ROC curve analysis of the predictive model for intraoperative reperfusion arrhythmias among post-PCI patients in the validation group. PCI: Percutaneous Coronary Intervention.
Discussion
Arrhythmia is one of the most severe complications of acute myocardial infarction, and various serious reperfusion arrhythmias, such as accelerated idioventricular rhythm, ventricular tachycardia, atrioventricular block, bundle-branch block, sinoatrial block, and transient sinus bradycardia, are frequently observed during direct PCI therapy [21-24]. The mechanism of reperfusion arrhythmias is thought to involve a massive influx of calcium ions into the cells following PCI, leading to mitochondrial calcium overload. This disrupts the electro-mechanical coupling of myocardial contractions, causing intense contraction of ischemic myocardial regions, microvascular spasm, increased vascular resistance, and impaired myocardial blood supply, ultimately resulting in arrhythmias [25,26]. Additionally, excess oxygen free radicals generated during reperfusion may contribute to arrhythmia development. While these free radicals can rapidly restore the action potential of ischemic myocardium, the inconsistency in action potentials between the ischemic and border zones leads to myocardial fiber fibrillation, triggering arrhythmias [27-29]. Reperfusion arrhythmias can have serious consequences, including disturbances in electrical activity and hemodynamics, manifested as severe chest pain, hypotension, and even death [30,31].
In this study, reperfusion arrhythmias occurred in 148 out of 200 elderly patients with acute coronary syndrome undergoing direct PCI in the modeling group, with a prevalence of 74%. Factors associated with reperfusion arrhythmias included multivessel disease, presence of pre-infarction angina, pre-procedural TIMI grade 0, and shorter time from symptom onset to PCI.

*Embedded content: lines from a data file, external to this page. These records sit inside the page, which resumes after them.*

-- ==== Sys2Proof/Machine/Sched.lean ====
section
/-!
DEFINITION. The scheduler (R16 to R48): who may start and when, which context an engine chooses, how a command
ends, and what its completion does to flags, steps, tile groups and rings.
-/

-- One declaration at a time: the threads of a parallel elaboration take memory together.
set_option Elab.async false

namespace Sys2Proof.Machine

/-! ### Commands, steps and groups by name -/

def State.cmd? (s : State) (uid : Nat) : Option Cmd := s.cmds.find? fun c => c.uid == uid

def State.putCmd (s : State) (c : Cmd) : State :=
  { s with cmds := s.cmds.map fun d => if d.uid == c.uid then c else d }

def State.step? (s : State) (uid : Nat) : Option Step := s.steps.find? fun x => x.uid == uid

def State.putStep (s : State) (x : Step) : State :=
  { s with steps := s.steps.map fun y => if y.uid == x.uid then x else y }

def State.group? (s : State) (step tile : Nat) : Option Group :=
  s.groups.find? fun g => g.step == step && g.tile == tile

/-- A tile group of which nothing has been dispatched. -/
def Group.fresh (step tile : Nat) : Group := ⟨step, tile, 0, none, false, false, false, false, 0, false, false, none, false⟩

def State.putGroup (s : State) (g : Group) : State :=
  { s with groups := g :: s.groups.filter fun h => !(h.step == g.step && h.tile == g.tile) }

/-- The step a command belongs to. -/
def State.stepOf (s : State) (c : Cmd) : Option Step := c.step.bind s.step?

/-- The tile group a command belongs to. -/
def State.groupOf (s : State) (c : Cmd) : Option Group :=
  if c.tiled then c.step.bind fun u => s.group? u c.tile else none

/-- Whether no record of a command has been produced yet. -/
def Cmd.live (c : Cmd) : Bool :=
  match c.place with
  | .recorded _ => false
  | _ => true

/-- Whether a command waits to start: pending or in a queue. -/
def Cmd.unstarted (c : Cmd) : Bool :=
  match c.place with
  | .pending | .queued _ => true
  | _ => false

/-- R26: a STEP_OPEN counts as completed, for fences, once its step has opened. -/
def State.incomplete (s : State) (c : Cmd) : Bool :=
  c.live && !(c.opcode == 1 && (match s.step? c.uid with | some x => x.opened | none => false))

/-- R16, R27: an earlier command of the job in the aperture holds this one back: by this one's FENCE_IN, by the
earlier one's FENCE_OUT, or because it is a FLAG_WAIT. -/
def State.fenced (s : State) (c : Cmd) : Bool :=
  s.cmds.any fun d =>
    d.uid < c.uid && d.job == c.job && d.apt == c.apt && !d.rejected && s.incomplete d &&
      (c.fenceIn || c.opcode == 3 || d.fenceOut || d.opcode == 2)

/-- R23: the step of the command has opened, or it belongs to none. -/
def State.stepReady (s : State) (c : Cmd) : Bool :=
  match s.stepOf c with
  | some x => x.opened
  | none => c.step.isNone

/-! ### Deadlines (R25, R38) -/

/-- R25: the deadline of tile row `r` of a step. -/
def Step.rowDeadline (x : Step) (r : Nat) : Nat := (x.deadline + (r * x.rowPitch) / 16) % 2 ^ 64

/-- R251: the rows of a step bound to a frame of row pitch 0 are guarded and cancelled as one. -/
def Step.oneRow (x : Step) : Bool := x.frame.isSome && x.rowPitch == 0

/-- The tile row of a tile of a step. -/
def Step.rowOf (x : Step) (t : Nat) : Nat := t / max 1 x.columns

/-- R28: the last tile row of a step. -/
def Step.lastRow (x : Step) : Nat := (x.tileCount - 1) / max 1 x.columns

/-- The rows that are guarded and cancelled together with row `r`. -/
def Step.rowsWith (x : Step) (r : Nat) : List Nat := if x.oneRow then List.range (x.lastRow + 1) else [r]

/-- R38: the deadline a command is ranked by; none outside a step. -/
def State.deadlineOf (s : State) (c : Cmd) : Option Nat :=
  (s.stepOf c).map fun x => if c.tile == 0xFFFF then x.deadline else x.rowDeadline (x.rowOf c.tile)

/-- R38: one deadline ranks before another; no deadline comes last. -/
def deadlineLt : Option Nat → Option Nat → Bool
  | some a, some b => !timeReached a b
  | some _, none => true
  | none, _ => false

/-! ### Queues and credits (R29 to R31) -/

/-- The commands in a queue, in acceptance order. -/
def State.inQueue (s : State) (q : Queue) : List Cmd := s.cmds.filter fun c => c.place == .queued q

/-- A command put into a list in the order of admissions. -/
def insertTurn (c : Cmd) : List Cmd → List Cmd
  | [] => [c]
  | d :: ds => if c.turn < d.turn then c :: d :: ds else d :: insertTurn c ds

/-- R157, R268, R312: the commands in a queue in the order of their admission. -/
def State.fifo (s : State) (q : Queue) : List Cmd := (s.inQueue q).foldl (fun l c => insertTurn c l) []

/-- The number of the next admission. -/
def State.nextTurn (s : State) : Nat := s.cmds.foldl (fun n c => max n c.turn) 0 + 1

/-- R29, R312, R340: the credit of a queue. -/
def Queue.capacity : Queue → Nat
  | .context _ _ => 32
  | .post _ => 64
  | .dma _ => 64
  | .me => 64
  | .raster => 256
  | .display => 64
  | .audit => 16

/-- Pending-store entries held by commands of an aperture. -/
def State.pendingOf (s : State) (apt : Nat) : Nat :=
  (s.cmds.filter fun c => c.heldEntry && c.apt == apt).length
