/-- R47: the deadline of row `r` of a step, and of the rows that go with it: its incomplete tile groups are cancelled, and at the last row every remaining
command. -/
def State.lateRow (s : State) (x : Step) (r : Nat) : State :=
  let tiles := (x.tilesOf r).filter fun t => s.incompleteAt x t (x.rowDeadline r)
  let s1 := s.putStep { x with lateRows := x.lateRows ++ x.rowsWith r, cancelled := x.cancelled + tiles.length }
  let s2 := (tiles.foldl (fun t k => t.cancelGroup x k) s1).putLateCount x (x.cancelled + tiles.length)
  let s3 := if (x.rowsWith r).contains x.lastRow then (s2.endLate fun c => c.step == some x.uid).reviewStep x.uid else s2
  if tiles.isEmpty then s3 else s3.irq .sched 0 0b1

/-- R48: at the opening of a step, the tile groups of the rows whose deadline is already past are cancelled. -/
def State.pastRows (s : State) (uid : Nat) : State :=
  match s.step? uid with
  | none => s
  | some x =>
    (List.range (x.lastRow + 1)).foldl (fun t r =>
      match t.step? uid with
      | some y => if timeReached t.now (y.rowDeadline r) && !y.lateRows.contains r then t.lateRow y r else t
      | none => t) s

/-- Open steps of a job (R23). -/
def State.openSteps (s : State) (job : Nat) : Nat :=
  (s.steps.filter fun x => x.job == job && x.opened && !x.closed).length

/-- R136 step 7: the turn that must be done before step number `n` opens is not done. -/
def Job.turnOwed (j : Job) (n : Nat) : Bool :=
  j.turnSteps != 0 && n % j.turnSteps == 0 && j.turnsDone < n / j.turnSteps

/-- R23, R26, R131, R136: a step opens. -/
def State.openStep (s : State) (c : Cmd) (x : Step) (e : Entry) : State :=
  let j := s.job c.job
  let s1 := (s.putStep { x with opened := true }).putCmd { c with entry := e, heldEntry := false }
  let s2 := s1.putJob c.job { j with
    lastEpoch := x.epoch
    turnPending := if j.turnSteps != 0 && x.number % j.turnSteps == 0 then some (x.number / j.turnSteps)
      else j.turnPending }
  ((s2.pastGuards x.uid).pastRows x.uid).track

/-- R136 step 7: ERR takes TURN_LATE in the job's scale directory; ERR_ENTRY stays (DESIGN CHOICE, assumption 72). -/
def State.turnLate (s : State) (job : Nat) : State := s.putDir job 16 (leBytes 2 0x04)

/-- STEP_OPEN (R16, R27, R23, R136): opens its step, or holds it; the fences hold it as they hold any command. -/
def execStepOpen (uid : Nat) (s : State) : Out :=
  match s.cmd? uid with
  | none => .next s
  | some c =>
    if !(c.opcode == 1 && c.place == .pending) || s.fenced c || s.stopped then .next s
    else
      match s.freeEntry c.ring, s.step? uid with
      | none, _ => .next s
      | some e, none =>
        let st := if s.devState == 6 then (Status.version, 0) else (Status.badOperand, c.progress)
        .next (s.putCmd { c with place := .ended st.1 st.2, entry := e })
      | some e, some x =>
        if x.opened then .next s
        else if (s.steps.any fun y => y.job == x.job && y.uid < x.uid && !y.opened) || 4 ≤ s.openSteps x.job then
          .next s
        else if (s.job x.job).turnOwed x.number then
          .next (if x.turnHeld then s else (s.putStep { x with turnHeld := true }).turnLate x.job)
        else .next (s.openStep c x e)

/-- A control command that nothing holds back (R16, R23, R27). -/
def State.controlReady (s : State) (c : Cmd) (op : Nat) : Bool :=
  c.opcode == op && c.place == .pending && !s.behindWait c && !s.fenced c && s.stepReady c && !s.stopped

/-- A control command (R27) that passes its checks ends with status `st` once `go` holds; one that fails ends with its lowest CAUSE;
one that has to wait, or has no completion entry, stays. -/
def State.controlAs (s : State) (uid op : Nat) (fails : Cmd → List (Status × Nat)) (go : Cmd → Bool) (st : Status) : State :=
  match s.cmd? uid with
  | none => s
  | some c =>
    if !s.controlReady c op then s
    else
      match s.freeEntry c.ring with
      | none => s
      | some e =>
        if s.devState == 6 then s.putCmd { c with place := .ended .version 0, entry := e }
        else match lowestCause (fails c) with
          | some f => s.putCmd { c with place := .ended f.1 f.2, entry := e }
          | none =>
            if s.waitPoisoned c then s.putCmd { c with place := .ended .ecc 0, entry := e }
            else if go c then s.putCmd { c with place := .ended st 0, entry := e } else s

def State.control (s : State) (uid op : Nat) (fails : Cmd → List (Status × Nat)) (go : Cmd → Bool) : State :=
  s.controlAs uid op fails go .ok

/-- R27: the failing operand checks of a FLAG_WAIT. -/
def flagWaitFails (c : Cmd) : List (Status × Nat) :=
  failIf (c.num 8 2 / 4096 != 0 || c.num 10 2 != 0 || c.num 16 48 != 0) .badOperand 0x04

/-- R27: the flag of a FLAG_WAIT is at or after its GEN. -/
def State.flagWaitMet (s : State) (c : Cmd) : Bool := s.flagReached (c.num 8 2 % 4096) (BitVec.ofNat 32 (c.num 12 4))

/-- FLAG_WAIT (R27): ends once the flag is at or after GEN; until then it holds later commands. -/
def execFlagWait (uid : Nat) (s : State) : Out := .next (s.control uid 2 flagWaitFails s.flagWaitMet)

/-- FLAG_WAIT_TIMEOUT (R27): a FLAG_WAIT that waits, unmet after TIMEOUT_MS; 0 means no timeout (R50). The time counts from the
acceptance of the command (DESIGN CHOICE, assumption 66). -/
def execFlagWaitTimeout (uid : Nat) (s : State) : Out :=
  match s.cmd? uid with
  | none => .next s
  | some c =>
    let ms := bits (s.reg .sched 0 0x048) 15 0
    if ms == 0 || !s.controlReady c 2 || s.flagWaitMet c then .next s
    else .next ((s.at (c.acceptedAt + ms * msTicks)).controlAs uid 2 flagWaitFails (fun _ => true) .timeout)

/-- FLAG_ADVANCE (R27): ends once every earlier command of the job in the aperture has completed; the flag
advances with its record (R286). -/
def execFlagAdvance (uid : Nat) (s : State) : Out :=
  .next (s.control uid 3
    (fun c => failIf (c.num 12 4 == 0 || 2 ^ 31 ≤ c.num 12 4) .badOperand 0x02 ++
      failIf (c.num 8 2 / 4096 != 0 || c.num 10 2 != 0 || c.num 16 48 != 0) .badOperand 0x04)
    (fun _ => true))

/-- NOP (R27). -/
def execNop (uid : Nat) (s : State) : Out :=
  .next (s.control uid 4 (fun c => failIf (c.num 8 56 != 0) .badOperand 0x04) (fun _ => true))

/-! ### Completion records, rings and credits -/

/-- R26: the status and cause of a STEP_OPEN whose step has closed. -/
def Step.verdict (x : Step) : Status × Nat :=
  (if x.cancelled != 0 then .late else Status.ofCode x.worst, min x.cancelled 0xFFFF)

/-- A step and its tile groups are forgotten. -/
def State.dropStep (s : State) (uid : Nat) : State :=
  { s with groups := s.groups.filter fun g => g.step != uid, steps := s.steps.filter fun y => y.uid != uid }

/-- R26: a step that has closed; a bound one is kept, with its tile groups, for its frame. -/
def State.closeStep (s : State) (x : Step) : State :=
  match x.frame, s.step? x.uid with
  | some f, some y =>
    if s.disp.bound.contains (f, x.uid) then s.putStep { y with closed := true } else s.dropStep x.uid
  | _, _ => s.dropStep x.uid

/-- A command with the completion entry it needs for its record. -/
def State.withEntry (s : State) (c : Cmd) : Option Cmd :=
  if c.entry == .none && !c.replay then (s.freeEntry c.ring).map fun e => { c with entry := e } else some c

/-- R80: commands complete in queue order within a context: an earlier command of the context has no record yet. -/
def State.behindContext (s : State) (c : Cmd) : Bool :=
  c.onEngine && c.turn != 0 && !c.replay && s.cmds.any fun d =>
    d.uid < c.uid && d.onEngine && d.turn != 0 && d.job == c.job && s.engineOf d == s.engineOf c &&
      (match d.place with
       | .queued _ => true
       | .ended _ _ => !d.replay
       | _ => false)

/-- COMPLETION_RECORD_WRITE (R336, R26, R30, R44): the record of a command that has ended is produced. -/
def execCompletionRecordWrite (uid : Nat) (s : State) : Out :=
  match (s.cmd? uid).bind fun c => if c.live then s.withEntry c else none with
  | none => .next s
  | some c =>
    match c.place with
    | .ended st cause =>
      .next (if s.behindContext c then s else if c.replay then s.endReplay c st else s.produce c st cause)
    | .pending =>
      (match s.step? uid with
       | some x =>
         if c.opcode == 1 && s.stepClosed x && !x.closed then
           .next ((s.produce c x.verdict.1 x.verdict.2).closeStep x)
         else .next s
       | none => .next s)
    | _ => .next s

/-- RING_FULL_TIMEOUT (R355): a ring full for 1 ms. -/
def execRingFullTimeout (ring : Nat) (s : State) : Out :=
  match (s.ring ring).fullSince with
  | some t => .next ((s.at (t + msTicks)).irq .cfe 0 0b01)
  | none => .next s

/-- MSIX_RING_TIMER (R339): TIMER_US after the first unreported record, the ring's message is sent. -/
def execMsixRingTimer (ring : Nat) (s : State) : Out :=
  let r := s.ring ring
  match r.firstAt with
  | some t =>
    .next (((s.at (t + r.timerUs * usTicks)).putRing ring { r with unreported := 0, firstAt := none }).signal (2 + ring))
  | none => .next s

/-- R332: the consumed count is written to host memory. -/
def State.writeCredit (s : State) (n : Nat) : State :=
  let a := s.apt n
  let addr := (a.credLo.toNat / 4 * 4) + 2 ^ 32 * a.credHi.toNat
  if a.credLo.getLsbD 0 && s.hostOk then
    (s.hostPut addr (leBytes 4 a.consumed.toNat)).putApt n { a with credWritten := a.consumed, advancedAt := none }
  else s

/-- CREDIT_WRITEBACK (R332): after 64 advances, or within 2 µs of one not yet written. -/
def execCreditWriteback (apt : Nat) (s : State) : Out :=
  if (s.apt apt).consumed == (s.apt apt).credWritten then .next s else .next (s.writeCredit apt)

end Sys2Proof.Machine
end

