/-- An operation whose waits are satisfied is checked, runs, and its command ends (R91, R92). -/
def State.runWork (s : State) (c : Cmd) (g slot : Nat) (w : Work) : State :=
  match lowestCause w.fails with
  | some f => (s.dropAhead c g).endCmd c.uid f.1 f.2
  | none =>
    let s1 := ((((s.starts c).spendIssue g (g / 2)).synth c).loadAhead c g).correctWork c g w.reads
    match w.rowsRead.find? fun r => ((s.engine g).row slot r).poison with
    | some r => ((s1.faultCmd c.uid .ecc 0x31 (accAddr slot r)).irq .ne g 0b100).err .ne g 2 0 (accAddr slot r)
    | none =>
      match s.badRead w.reads with
      | some b => ((s1.applyPart c g slot w).faultCmd c.uid .ecc b.1 b.2).unitBad c g b.1 b.2
      | none => (s1.applyWork c g slot w).endCmd c.uid .ok 0

/-- The engine after it has selected a context and one of its commands (R38, R80, R105, R107): a gated engine powers up, a switch of
contexts discards the shadow plane, and a rewound context starts again. -/
def State.select (s : State) (g slot : Nat) : State :=
  let t := s.wake g
  let e := t.engine g
  let job := (e.slots.find? fun k => k.slot == slot).map (·.job)
  ((t.at e.readyAt).edge .ne g 0x11 (e.running == some slot) job).putEngine g { e with
    slots := e.slots.map fun (k : CtxSlot) => if k.slot == slot then { k with rewound := false } else k
    running := some slot
    ousted := false
    exempt := false
    lastSlot := slot
    planeOf := if e.running == some slot then e.planeOf else none }

/-- R90: the command, when it is the next of its unit in the running context of its engine. -/
def State.unitNext (s : State) (uid op : Nat) : Option (Cmd × Nat × Nat) :=
  match s.cmd? uid with
  | none => none
  | some c =>
    match c.place with
    | .queued (.context g j) =>
      (match (s.engine g).slotOf j, c.unit with
       | some k, some u =>
         if c.opcode == op && (s.engine g).running == some k.slot && s.classHead g j u == some c && s.groupTurn c &&
             !(s.page .ne g).faulted then some (c, g, k.slot) else none
       | _, _ => none)
    | _ => none

/-- R90: a command that still waits issues its transfer once it is the next of its unit in the running context. R38: one whose tile
index is not one of its step's is never ranked; it ends as its waits are satisfied. -/
def State.waitingOp (s : State) (uid op : Nat) : State :=
  match s.unitNext uid op with
  | none => s
  | some (c, g, _) =>
    match s.badDesc c g with
    | some a => s.endBadDesc c g a
    | none => if (s.fetchFails c g).isEmpty && !s.landed c g && !s.inFlight c g then s.issueFetch c g else s

/-- R28, R38: a next command of its unit that is never ranked, since its tile index is not one of its step's. -/
def State.unranked (s : State) (uid op : Nat) : Option (Cmd × Nat) :=
  match s.cmd? uid with
  | none => none
  | some c =>
    match c.place, c.unit with
    | .queued (.context g j), some u =>
      if c.opcode == op && s.tileBad c && s.classHead g j u == some c && s.ready c g && !(s.page .ne g).faulted then some (c, g)
      else none
    | _, _ => none

/-- R90, R432: the landing of a command's fetch waits on a poisoned flag; a group that has moved does not wait on that flag (R435). -/
def State.fetchPoisoned (s : State) (c : Cmd) (g : Nat) : Bool :=
  match s.fetchDesc c g with
  | some d => (s.flag d.flag).poison && !s.hasMoved c
  | none => false

/-- A command that is never ranked ends on a poisoned wait, or with the lowest CAUSE of its checks (R28, R91, R432). -/
def State.endUnranked (s : State) (c : Cmd) (g : Nat) (fails : List (Status × Nat)) : State :=
  if s.waitPoisoned c then s.endCmd c.uid .ecc 0
  else match lowestCause (s.commonFails c g ++ fails) with
    | some f => s.endCmd c.uid f.1 f.2
    | none => s

/-- R41, R90, R283, R432: what a command that may start does instead of running, in state `t`: it ends on a poisoned wait or on a descriptor that
cannot be read, or issues its fetch; none when it runs. -/
def State.beforeRun (s t : State) (c : Cmd) (g : Nat) : Option State :=
  if s.waitPoisoned c then some (t.endCmd c.uid .ecc 0)
  else match s.badDesc c g with
    | some a => some (t.endBadDesc c g a)
    | none =>
      if !s.landed c g && (s.fetchFails c g).isEmpty then some (t.issueFetch c g)
      else if s.landed c g && s.fetchPoisoned c g then some (t.endCmd c.uid .ecc 0)
      else none

/-- An NE, VE or XP command at the head of its unit: it ends on a poisoned wait, issues its fetch, or runs. -/
def State.engineOp (s : State) (uid op : Nat) (work : State → Cmd → Nat → Nat → Work) : State :=
  match s.startable uid op, s.unranked uid op with
  | some (c, g, k), _ =>
    let s1 := s.select g k
    let w := work s c g k
    let w1 := { w with fails := s.commonFails c g ++ w.fails }
    ((s.beforeRun s1 c g).getD (s1.runWork c g k w1)).track
  | none, some (c, g) => (s.endUnranked c g (work s c g 0).fails).track
  | none, none => (s.waitingOp uid op).track

/-! ### Operand helpers -/

/-- The bits of bytes 24-63 that an operation uses: pairs of a byte offset and a mask of the bits from there. -/
def usedMask (fs : List (Nat × Nat)) : Nat := fs.foldl (fun m p => m ||| (p.2 <<< (8 * p.1))) 0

The incidence of reperfusion arrhythmia was 24.32% in patients with single-vessel lesions and 75.68% in those with multivessel lesions. This may be attributed to the higher likelihood of ischemic symptoms and greater collateral circulation development in patients with two- or three-vessel disease compared to those with single-vessel disease, providing a certain degree of ischemic preconditioning. The incidence of reperfusion arrhythmia was 58.11% in patients with right coronary artery infarction, higher than that in those with left anterior descending artery (24.33%) or left circumflex artery infarction (22.97%). This could be due to the sinoatrial and atrioventricular nodes receiving blood supply from the right coronary artery, which has a rich vagal innervation, making it more susceptible to bradycardia or hypotension through the Bezold-Jarisch reflex, leading to arrhythmias [32]. Patients with right coronary artery lesions often present with subtle clinical symptoms, higher collateral circulation patency, and full utilization of cardiac functional reserves to maintain myocardial perfusion during progressive occlusion. This results in a reduced ability to tolerate PCI events and difficulty in hemodynamic recovery. Conversely, patients with subtotal occlusion of infarcted vessels experience a smaller extent of myocardial ischemia, less myocardial damage, and a significantly lower incidence of reperfusion arrhythmia compared to those with complete occlusion [33].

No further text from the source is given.